# Assist me with my first big aquascape



## Raymond S. (Dec 29, 2012)

First you have a lot of ambision/w this hill on the left. Second where are you going to put the plant cause I only see room for one maybe two in there...LOL...
No seriously cut a piece of that foam board or just white paper but the actual size of the bottom of the tank. This will make seeing the rocks "in the tank" easier. Put the rocks on the board.
We might better help that way.


----------



## Solcielo lawrencia (Dec 30, 2013)

You need to start with a vision, not just an idea. What do you want it to look like exactly? This is where a pencil and paper pad come in very handy. You should spend at least a couple of hours planning it out on sheets of paper. Very very few people do the necessary thinking, and instead jump right into putting it together with disastrous/hideous results. I also recommend looking at hundreds of photos and paintings of mountains over a period of a couple of weeks minimum so you really know what a mountain looks like.


----------



## Squiner (Dec 27, 2013)

Raymond S. said:


> First you have a lot of ambision/w this hill on the left. Second where are you going to put the plant cause I only see room for one maybe two in there...LOL...
> No seriously cut a piece of that foam board or just white paper but the actual size of the bottom of the tank. This will make seeing the rocks "in the tank" easier. Put the rocks on the board.
> We might better help that way.


Thanks for getting this going Raymond. The pink foam board under the rocks is the footprint of the tank. It is about four inches short front to back so the 2"x6" board is used to represent the actual footprint. I had to shorten it so I can fit it in the tank and get past the overflow.

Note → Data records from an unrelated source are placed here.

-- ==== Sys2Proof/Machine/State.lean ====
section
/-!
DEFINITION. The state of the DH1812 as plain data, and the state right after power-on reset. Every group is a structure whose
field defaults are the reset values; the rule that gives a piece of state stands in its docstring, and INVENTORY.md lists
them all. Reset values that the spec does not give are named in log entry 4.
-/

namespace Sys2Proof.Machine

open Sys2Proof

/-- The model's own stops. -/
inductive Fault where
  /-- Raised by a meaning whose operand no occurrence on this hardware can carry (a TDM frame that has not 16 slots).
  Safe: the model stops where the hardware has no such event. -/
  | illFormed (what : String)
  deriving DecidableEq, Repr

/-- Why a command has no meaning. -/
inductive Refusal where
  /-- Raised by exec for a command not modelled yet. Safe: nothing can be proved of what it does. -/
  | notModelled (mnemonic : String)
  deriving DecidableEq, Repr

/-! ## Shared pieces -/

/-- A triplicated field: three stored copies (R83). -/
structure Trip (n : Nat) where
  a : BitVec n := 0
  b : BitVec n := 0
  c : BitVec n := 0
  deriving DecidableEq, Repr

/-- Byte memory: strictly rising addresses, no entry equal to what an unlisted address reads as. -/
abbrev Memory := List Host.Cell

/-- Where the device stands between reset and operation (R44, R59, R441, R447). -/
inductive Phase where
  /-- Reset released; only AON runs until the root PLL locks (R59). -/
  | oscillator
  /-- The boot ROM runs (R428). -/
  | bootRom
  /-- The boot ROM serves the recovery loader (R447). -/
  | loader
  /-- The boot ROM has halted (R45, R274, R428). -/
  | halted
  /-- Factory test mode (R44). -/
  | factory
  /-- A verified bundle is about to start as firmware (R441 step 6). -/
  | verified
  /-- The firmware runs and no CTI activation has been reached since the start (R441 steps 7, 8). -/
  | starting
  /-- The firmware runs, with a CTI active or unconfigured (R130, R131). -/
  | running
  deriving DecidableEq, Repr

/-- Power states (R369). -/
inductive PowerState where
  | run | doze | sleep | hibernate
  deriving DecidableEq, Repr

/-- A 20-bit mailbox word: 18 data bits, end mark, parity bit (R90). -/
structure MbxWord where
  data : Word
  endMark : Bool
  parity : Bool
  deriving DecidableEq, Repr

/-- A complete inbound packet and its arrival tick (R91). -/
structure Packet where
  words : List MbxWord
  arrival : Tick
  /-- An upstream bus reset or a switch-over came after its arrival, so its reply is discarded (R100). -/
  cut : Bool := false
  deriving DecidableEq, Repr

/-- An inbound sub-queue: complete packets, the packet being written, and whether a discard is in progress (R93). -/
structure SubQueue where
  packets : List Packet := []
  part : List MbxWord := []
  discard : Bool := false
  deriving DecidableEq, Repr

/-- A reply or event in an outbound queue; for a reply, the path and arrival of its packet (R100). -/
structure OutPacket where
  words : List MbxWord
  path : Option Box := none
  arrival : Tick := 0
  deriving DecidableEq, Repr

/-- A packet as a command: its words, mailbox, arrival and parameters (R103). -/
structure Command where
  word0 : Word
  seq : Word
  box : Box
  arrival : Tick
  /-- Words 2 on, the authentication trailer apart. -/
  params : List Word
  /-- All words of the packet. -/
  words : List Word
  poisoned : Bool
  /-- Its reply is discarded (R100). -/
  cut : Bool
  deriving DecidableEq, Repr

/-- A completion record (R109). -/
structure Completion where
  word0 : Word
  seq : Word
  status : Word
  long : Bool
  inProgress : Bool
  deriving DecidableEq, Repr

/-- A long command in progress: its group, echo words and path (R106). -/
structure LongCmd where
  group : Nat
  word0 : Word
  seq : Word
  box : Box
  deriving DecidableEq, Repr

/-- PD roles of a flex port, coded as PD.STATUS (R342). -/
inductive PdRole where
  | unattached | source | sinkB | sinkRefused | accessory
  deriving DecidableEq, Repr

/-- What a CC pair presents (R316). -/
inductive CcState where
  | open | rp | rd
  deriving DecidableEq, Repr

/-- How a gate ball is driven (R47, R329). -/
inductive Gate where
  | off | linear | full | blocking
  deriving DecidableEq, Repr

/-- USB handshakes and their SuperSpeed counterparts. -/
inductive Handshake where
  | ack | nak | stall | nyet | nrdy
  deriving DecidableEq, Repr

/-- Messages that the PD engine sends. -/
inductive PdOut where
  | sourceCapabilities (objects : List (BitVec 32))
  | sinkCapabilities (object : BitVec 32)
  | request (object : BitVec 32)
  | accept | reject | wait | psRdy | notSupported | softReset | hardReset
  | alert (object : BitVec 32)
  | status (externalPower : Bool) (temp : Nat)
  | revision
  | vconnSwap
  | vdm (header : BitVec 32) (objects : List (BitVec 32))
  | vdmBusy
  | bist
  | goodCrc
  deriving DecidableEq, Repr

/-- What the device puts out during one command: the model's own record of outputs, cleared by each command (log 5). -/
inductive Out where
  /-- A register read's value on the supervisor path. -/
  | value (w : Word)
  /-- The 32 bits of MSPI_MISO of a frame (R74). -/
  | miso (frame : BitVec 32)
  /-- MSPI_MISO is not driven: the slave is not clocked or not powered (R76). -/
  | misoUndriven
  | usbData (bytes : List Byte)
  | handshake (h : Handshake)
  | sof (port : Nat) (frame micro : Nat)
  | timestamp (port : Nat) (frame micro : Nat)
  | tdmFrame (port : Nat) (slots : List Word) (trailer : BitVec 12)
  | pd (port : Nat) (msg : PdOut)
  /-- A VOUT_COMMAND on PMBus: the regulator's address, the set-point, and that the transaction carries its Packet Error Code (R50). -/
  | vout (addr mv : Nat) (pec : Bool)
  | xspiReset
  /-- A control request to an owned device, with the bytes of its data stage. -/
  | control (port addr : Nat) (setup : Setup) (data : List Byte)
  | portReset (port : Nat) (warm : Bool)
  | cell (egress : Nat) (bytes : List Byte) (last bad : Bool)
  | portResume (port : Nat)
  /-- An owned port is suspended, its SuperSpeed link in U3 (R190). -/
  | portSuspend (port : Nat) (u3 : Bool)
  /-- Remote wake toward the host (R163): K on a USB 2.0 upstream; on a SuperSpeed one the U3 exit LFPS handshake, then Function Wake. -/
  | wakeK
  | wakeU3Exit
  | functionWake
  /-- A capture packet's bytes on endpoint 0x82 (R150, R153). -/
  | capturePacket (bytes : List Byte)
  /-- The feedback value on endpoint 0x81 (R154). -/
  | feedback (bytes : List Byte)
  deriving DecidableEq, Repr

/-! ## Clocks, start-up and straps -/

/-- Clocks and time (03). -/
structure Clock where
  /-- R67: 54 bits, COLD, 0. -/
  tick : Tick := 0
  /-- Tick of the latest block boundary taken (R65); the model's own. -/
  lastBlock : Option Tick := none
  /-- R68, TIME_STAT: COLD, 0. -/
  estimated : Bool := false
  /-- R59: the root PLL is locked. -/
  rootLocked : Bool := false
  /-- R59, R72: the SuperSpeed PLL is locked. -/
  ssLocked : Bool := false
  /-- R72: the reference is present and in tolerance. -/
  refOk : Bool := true
  /-- R62: the slow clock comes from the RC oscillator. -/
  slowRc : Bool := true
  /-- R58: position of the tick within the 3-tick pattern of slow edges. -/
  slowAcc : Nat := Config.slowPhase.val
  /-- R63: number of RC trims since reset. -/
  rcTrims : Nat := 0
  /-- R59: the crystal oscillator runs. -/
  xtalOn : Bool := true
  /-- R68: one period has passed of the pair by which AON advances the tick counter. -/
  slowOdd : Bool := false
  /-- R72: the reference has returned, so the root PLL relocks in the next warm chip reset. -/
  relock : Bool := false
  /-- R58: periods of MCLK_OUT per tick that the firmware has set: 0 held low, 200 or 300. -/
  mclk : Nat := 0
  deriving DecidableEq, Repr

/-- The running bundle: 0 slot A, 1 slot B, 2 MSPI loader; its ROLLBACK and release (R448). -/
structure FwInfo where
  source : Nat
  rollback : Nat
  major : Nat
  minor : Nat
  deriving DecidableEq, Repr

/-- A held event: its word 0, parameters and tick (R444). -/
structure HeldEvent where
  word0 : Word
  params : List Word
  tick : Tick
  deriving DecidableEq, Repr

/-- Start-up, reset and watchdog (02, 21). -/
structure Boot where
  phase : Phase := .oscillator
  /-- R43: sampled straps, COLD. -/
  straps : Straps := ⟨false, false, false⟩
  /-- R448: bundle that runs. -/
  fw : Option FwInfo := none
  /-- R437: warm chip resets requested and not yet begun. -/
  warmReq : List WarmCause := []
  /-- R439: a warm chip reset has begun and has not reached an activation. -/
  warmBusy : Bool := false
  /-- R450: tick at which SYS.RESET was accepted. -/
  resetAt : Option Tick := none
  /-- R443, R444: reference tick of the start in progress. -/
  startRef : Tick := 0
  /-- R448: RST_CAUSE at the last start. -/
  causeAtStart : BitVec 7 := 1
  /-- R132: bank 0 content verified at this warm start, so the CTI is kept. -/
  ctiKept : Bool := false
  /-- R444: events held until SYS.STARTED. -/
  held : List HeldEvent := []
  /-- R444: SYS.STARTED has been posted since the start. -/
  started : Bool := false
  /-- R438: the watchdog is armed. -/
  wdArmed : Bool := false
  /-- R395: tick of the last kick. -/
  lastKick : Tick := 0
  /-- R438: the 10 ms fault has been raised since the last kick. -/
  kickMissed : Bool := false
  /-- R40: the first kick after an activation has happened. -/
  aliveOk : Bool := false
  /-- R395: FAULT_ALIVE runs since a 48-tk boundary at which every condition held. -/
  aliveRun : Bool := false
  /-- R41: RESET_OUT_N asserted, and the slow-clock periods since the end of the reset, up to the 32 of its 1 ms. -/
  resetOut : Bool := true
  outEdges : Nat := 0
  /-- R40: a verified CTI has been activated since the last chip-level reset. -/
  ctiUp : Bool := false
  /-- R390: the fault whose reaction was the warm chip reset, for LOG.FAULT after it. -/
  resetFault : Option HeldEvent := none
  /-- R443: the start in progress follows HIBERNATE (R375). -/
  fromHibernate : Bool := false
  /-- R276: the directory has been rebuilt at this start. -/
  rebuilt : Bool := false
  /-- Seconds spent in the low-power state just left (R386 PWR.WAKE). -/
  asleepS : Nat := 0
  deriving DecidableEq, Repr

/-! ## AON domain and register window -/

/-- One entry of the fault history (R89, R401). -/
structure HistEntry where
  ts : BitVec 34
  source : BitVec 12
  cls : BitVec 4
  severity : BitVec 3
  esc : Bool
  deriving DecidableEq, Repr

/-- Registers and records of the AON domain (R86, R89, R398). -/
structure Aon where
  /-- WAKE_EN, 8 bits, COLD, 0o377. -/
  wakeEn : BitVec 8 := 0xFF
  /-- WAKE_POL, 4 bits RWG/RWT, COLD, 0. -/
  wakePol : Trip 4 := {}
  /-- WAKE_CAUSE, 8 bits W1C, COLD, 0. -/
  wakeCause : BitVec 8 := 0
  /-- TAMP_POL, 2 bits RWG/RWT, COLD, 0. -/
  tampPol : Trip 2 := {}
  /-- TAMP_STAT, 4 bits, POR, 0. -/
  tampStat : BitVec 4 := 0
  /-- RST_CAUSE, 7 bits W1C, POR, bit 0 set. -/
  rstCause : BitVec 7 := 1
  /-- RTC_SUB, 15 bits, POR, 0. -/
  rtcSub : Nat := 0
  /-- RTC_SEC, 36 bits, POR, 0. -/
  rtcSec : BitVec 36 := 0
  /-- RTC_ALM, 36 bits, COLD, 0. -/
  rtcAlm : BitVec 36 := 0
  /-- FLT_SAFE ACTIVE, POR, 0. -/
  safeActive : Bool := false
  /-- FLT_SAFE LATCHED, POR, 0. -/
  safeLatched : Bool := false
  /-- FLT_SAFE QUIET, POR, 0. -/
  safeQuiet : Bool := false
  /-- FLT_RECOV, 8 bits, POR, 0. -/
  recov : Nat := 0
  /-- Fault history, newest first, at most 16 entries, POR, empty (R401). -/
  hist : List HistEntry := []
  deriving DecidableEq, Repr

/-- A posted AON write: the register's offset address, alias, data and slow edges passed (R86). -/
structure Posted where
  addr : Nat
  op : Nat
  data : Word
  edges : Nat
  deriving DecidableEq, Repr

/-- Guard state of one path (R84). -/
structure Guard where
  /-- UNLOCKED, RO/RWT, 0. -/
  unlocked : Trip 1 := {}
  /-- Tick of the unlock. -/
  since : Tick := 0
  keyErr : Bool := false
  badPair : Bool := false
  lockedWr : Bool := false
  deriving DecidableEq, Repr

The HC will go in between all the rocks and on a few flat open areas on the mountain. I see what you're saying though. I may need to cut back on some of the rock to have more flat area to the right side and front of the tank.


----------



## Squiner (Dec 27, 2013)

Solcielo lawrencia said:


> You need to start with a vision, not just an idea. What do you want it to look like exactly? This is where a pencil and paper pad come in very handy. You should spend at least a couple of hours planning it out on sheets of paper. Very very few people do the necessary thinking, and instead jump right into putting it together with disastrous/hideous results. I also recommend looking at hundreds of photos and paintings of mountains over a period of a couple of weeks minimum so you really know what a mountain looks like.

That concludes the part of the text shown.